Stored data

/-- JOURNAL_RELEASE drops the oldest records up to the cursor and flushes held returns, and drops none that was not read (R130, R133, R135). -/
def Obligations.JournalReleaseDropsReadRecords : Prop :=
  ∀ (s : State) (n : BitVec 16), s.accepting → s.cursor ≤ s.journal.length →
    let rest := s.journal.drop n.toNat
    (s.cursor < n.toNat → exec (.journalRelease n) s = .next (s.answered 0xC9 [1])) ∧
    (n = 0 → exec (.journalRelease n) s = .next (s.answered 0xC9
      ([0] ++ be16 0 ++ be16 s.journal.length ++ be16 s.cursor ++ be16 s.committedSum))) ∧
    (n ≠ 0 → n.toNat ≤ s.cursor → s.heldOrder = [] →
      exec (.journalRelease n) s = .next ({ s with
          journal := rest, cursor := s.cursor - n.toNat
          highWaterArmed := s.highWaterArmed || decide (rest.length ≤ 128) }.answered 0xC9
        ([0] ++ be16 n.toNat ++ be16 rest.length ++ be16 (s.cursor - n.toNat)
          ++ be16 (s.committedSum - n.toNat)))) ∧
    (n ≠ 0 → n.toNat ≤ s.cursor →
      let v := flush { s with
        journal := rest, cursor := s.cursor - n.toNat
        highWaterArmed := s.highWaterArmed || decide (rest.length ≤ 128) }
      exec (.journalRelease n) s = .next (v.answered 0xC9
        ([0] ++ be16 n.toNat ++ be16 v.journal.length ++ be16 v.cursor ++ be16 v.committedSum))) ∧
    (n ≠ 0 → n.toNat ≤ s.cursor → ∃ u, exec (.journalRelease n) s = .next u ∧ rest <+: u.journal ∧
      u.cursor = s.cursor - n.toNat)

/-- The flush writes held returns in order while the journal has room, posts JOURNAL_HIGH at 192, and then processes waiting returns (R98, R99, R100, R129, R130, R131, R135). -/
def Obligations.FlushWritesHeldReturnsInOrder : Prop :=
  (∀ s : State, JournalKept s → (∀ b : BayIx, (s.bay b).held.isSome → (s.bay b).returnDue = false) →
    let n := min s.heldOrder.length (256 - s.committedSum)
    (flush s).heldOrder = s.heldOrder.drop n ∧
    (flush s).journal = s.journal ++ (s.heldOrder.take n).filterMap (fun b => (s.bay b).held.map JournalRecord.foreignReturn) ∧
    (∀ b, b ∈ s.heldOrder.take n → ((flush s).bay b).held = none ∧ (((flush s).changes.bays)[b]).returned = true) ∧
    (∀ b, b ∉ s.heldOrder.take n → (flush s).bay b = s.bay b) ∧
    (flush s).rentals = s.rentals ∧ (flush s).cursor = s.cursor ∧
    (let rises := s.journal.length < 192 ∧ 192 ≤ s.journal.length + n ∧ s.highWaterArmed = true;
      (rises → (flush s).changes.station.journalHigh = true ∧ (flush s).highWaterArmed = false) ∧
      (¬ rises → (flush s).changes.station = s.changes.station ∧ (flush s).highWaterArmed = s.highWaterArmed))) ∧
  (∀ (s : State) (b : BayIx) (h : ForeignReturn) (i : Identity), JournalKept s → s.heldOrder = [b] →
    (s.bay b).held = some h → (s.bay b).returnDue = true → (s.bay b).identity = some i →
    (∀ (k : Fin 64) r, s.rentals[k] = some r → r.bike = i.bike → r.stage ≠ .opened) →
    let r : ForeignReturn := ⟨(s.bay b).arrival.getD s.clock.minute, b, i.bike, i.cls, i.battery⟩
    let z := (flush s).bay b
    (s.committedSum + 2 ≤ 256 → (flush s).journal = s.journal ++ [.foreignReturn h, .foreignReturn r] ∧
      (flush s).heldOrder = [] ∧ z.held = none ∧ z.processed = true) ∧
    (s.committedSum = 255 → (flush s).journal = s.journal ++ [.foreignReturn h] ∧ (flush s).heldOrder = [b] ∧
      z.held = some r ∧ z.processed = true ∧ (((flush s).changes.bays)[b]).held = true) ∧
    (256 ≤ s.committedSum → flush s = s)) ∧
  (∀ (s : State) (a b : BayIx) (g h : ForeignReturn) (i j : Identity), JournalKept s → s.heldOrder = [a, b] →
    (s.bay a).held = some g → (s.bay a).returnDue = true → (s.bay a).identity = some i →
    (s.bay b).held = some h → (s.bay b).returnDue = true → (s.bay b).identity = some j →
    (∀ (k : Fin 64) r, s.rentals[k] = some r → r.bike = i.bike ∨ r.bike = j.bike → r.stage ≠ .opened) →
    s.committedSum + 4 ≤ 256 →
    (flush s).journal = s.journal ++ [.foreignReturn g, .foreignReturn h,
      .foreignReturn ⟨(s.bay a).arrival.getD s.clock.minute, a, i.bike, i.cls, i.battery⟩,
      .foreignReturn ⟨(s.bay b).arrival.getD s.clock.minute, b, j.bike, j.cls, j.battery⟩])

* _Exercise instructions_: Transcribe the data above completely and exactly.

* _Solution to the problem_:
/-- JOURNAL_RELEASE drops the oldest records up to the cursor and flushes held returns, and drops none that was not read (R130, R133, R135). -/
def Obligations.JournalReleaseDropsReadRecords : Prop :=
  ∀ (s : State) (n : BitVec 16), s.accepting → s.cursor ≤ s.journal.length →
    let rest := s.journal.drop n.toNat
    (s.cursor < n.toNat → exec (.journalRelease n) s = .next (s.answered 0xC9 [1])) ∧
    (n = 0 → exec (.journalRelease n) s = .next (s.answered 0xC9
      ([0] ++ be16 0 ++ be16 s.journal.length ++ be16 s.cursor ++ be16 s.committedSum))) ∧
    (n ≠ 0 → n.toNat ≤ s.cursor → s.heldOrder = [] →
      exec (.journalRelease n) s = .next ({ s with
          journal := rest, cursor := s.cursor - n.toNat
          highWaterArmed := s.highWaterArmed || decide (rest.length ≤ 128) }.answered 0xC9
        ([0] ++ be16 n.toNat ++ be16 rest.length ++ be16 (s.cursor - n.toNat)
          ++ be16 (s.committedSum - n.toNat)))) ∧
    (n ≠ 0 → n.toNat ≤ s.cursor →
      let v := flush { s with
        journal := rest, cursor := s.cursor - n.toNat
        highWaterArmed := s.highWaterArmed || decide (rest.length ≤ 128) }
      exec (.journalRelease n) s = .next (v.answered 0xC9
        ([0] ++ be16 n.toNat ++ be16 v.journal.length ++ be16 v.cursor ++ be16 v.committedSum))) ∧
    (n ≠ 0 → n.toNat ≤ s.cursor → ∃ u, exec (.journalRelease n) s = .next u ∧ rest <+: u.journal ∧
      u.cursor = s.cursor - n.toNat)

/-- The flush writes held returns in order while the journal has room, posts JOURNAL_HIGH at 192, and then processes waiting returns (R98, R99, R100, R129, R130, R131, R135). -/
def Obligations.FlushWritesHeldReturnsInOrder : Prop :=
  (∀ s : State, JournalKept s → (∀ b : BayIx, (s.bay b).held.isSome → (s.bay b).returnDue = false) →
    let n := min s.heldOrder.length (256 - s.committedSum)
    (flush s).heldOrder = s.heldOrder.drop n ∧
    (flush s).journal = s.journal ++ (s.heldOrder.take n).filterMap (fun b => (s.bay b).held.map JournalRecord.foreignReturn) ∧
    (∀ b, b ∈ s.heldOrder.take n → ((flush s).bay b).held = none ∧ (((flush s).changes.bays)[b]).returned = true) ∧
    (∀ b, b ∉ s.heldOrder.take n → (flush s).bay b = s.bay b) ∧
    (flush s).rentals = s.rentals ∧ (flush s).cursor = s.cursor ∧
    (let rises := s.journal.length < 192 ∧ 192 ≤ s.journal.length + n ∧ s.highWaterArmed = true;
      (rises → (flush s).changes.station.journalHigh = true ∧ (flush s).highWaterArmed = false) ∧
      (¬ rises → (flush s).changes.station = s.changes.station ∧ (flush s).highWaterArmed = s.highWaterArmed))) ∧
  (∀ (s : State) (b : BayIx) (h : ForeignReturn) (i : Identity), JournalKept s → s.heldOrder = [b] →
    (s.bay b).held = some h → (s.bay b).returnDue = true → (s.bay b).identity = some i →
    (∀ (k : Fin 64) r, s.rentals[k] = some r → r.bike = i.bike → r.stage ≠ .opened) →
    let r : ForeignReturn := ⟨(s.bay b).arrival.getD s.clock.minute, b, i.bike, i.cls, i.battery⟩
    let z := (flush s).bay b
    (s.committedSum + 2 ≤ 256 → (flush s).journal = s.journal ++ [.foreignReturn h, .foreignReturn r] ∧
      (flush s).heldOrder = [] ∧ z.held = none ∧ z.processed = true) ∧
    (s.committedSum = 255 → (flush s).journal = s.journal ++ [.foreignReturn h] ∧ (flush s).heldOrder = [b] ∧
      z.held = some r ∧ z.processed = true ∧ (((flush s).changes.bays)[b]).held = true) ∧
    (256 ≤ s.committedSum → flush s = s)) ∧
  (∀ (s : State) (a b : BayIx) (g h : ForeignReturn) (i j : Identity), JournalKept s → s.heldOrder = [a, b] →
    (s.bay a).held = some g → (s.bay a).returnDue = true → (s.bay a).identity = some i →
    (s.bay b).held = some h → (s.bay b).returnDue = true → (s.bay b).identity = some j →
    (∀ (k : Fin 64) r, s.rentals[k] = some r → r.bike = i.bike ∨ r.bike = j.bike → r.stage ≠ .opened) →
    s.committedSum + 4 ≤ 256 →
    (flush s).journal = s.journal ++ [.foreignReturn g, .foreignReturn h,
      .foreignReturn ⟨(s.bay a).arrival.getD s.clock.minute, a, i.bike, i.cls, i.battery⟩,
      .foreignReturn ⟨(s.bay b).arrival.getD s.clock.minute, b, j.bike, j.cls, j.battery⟩])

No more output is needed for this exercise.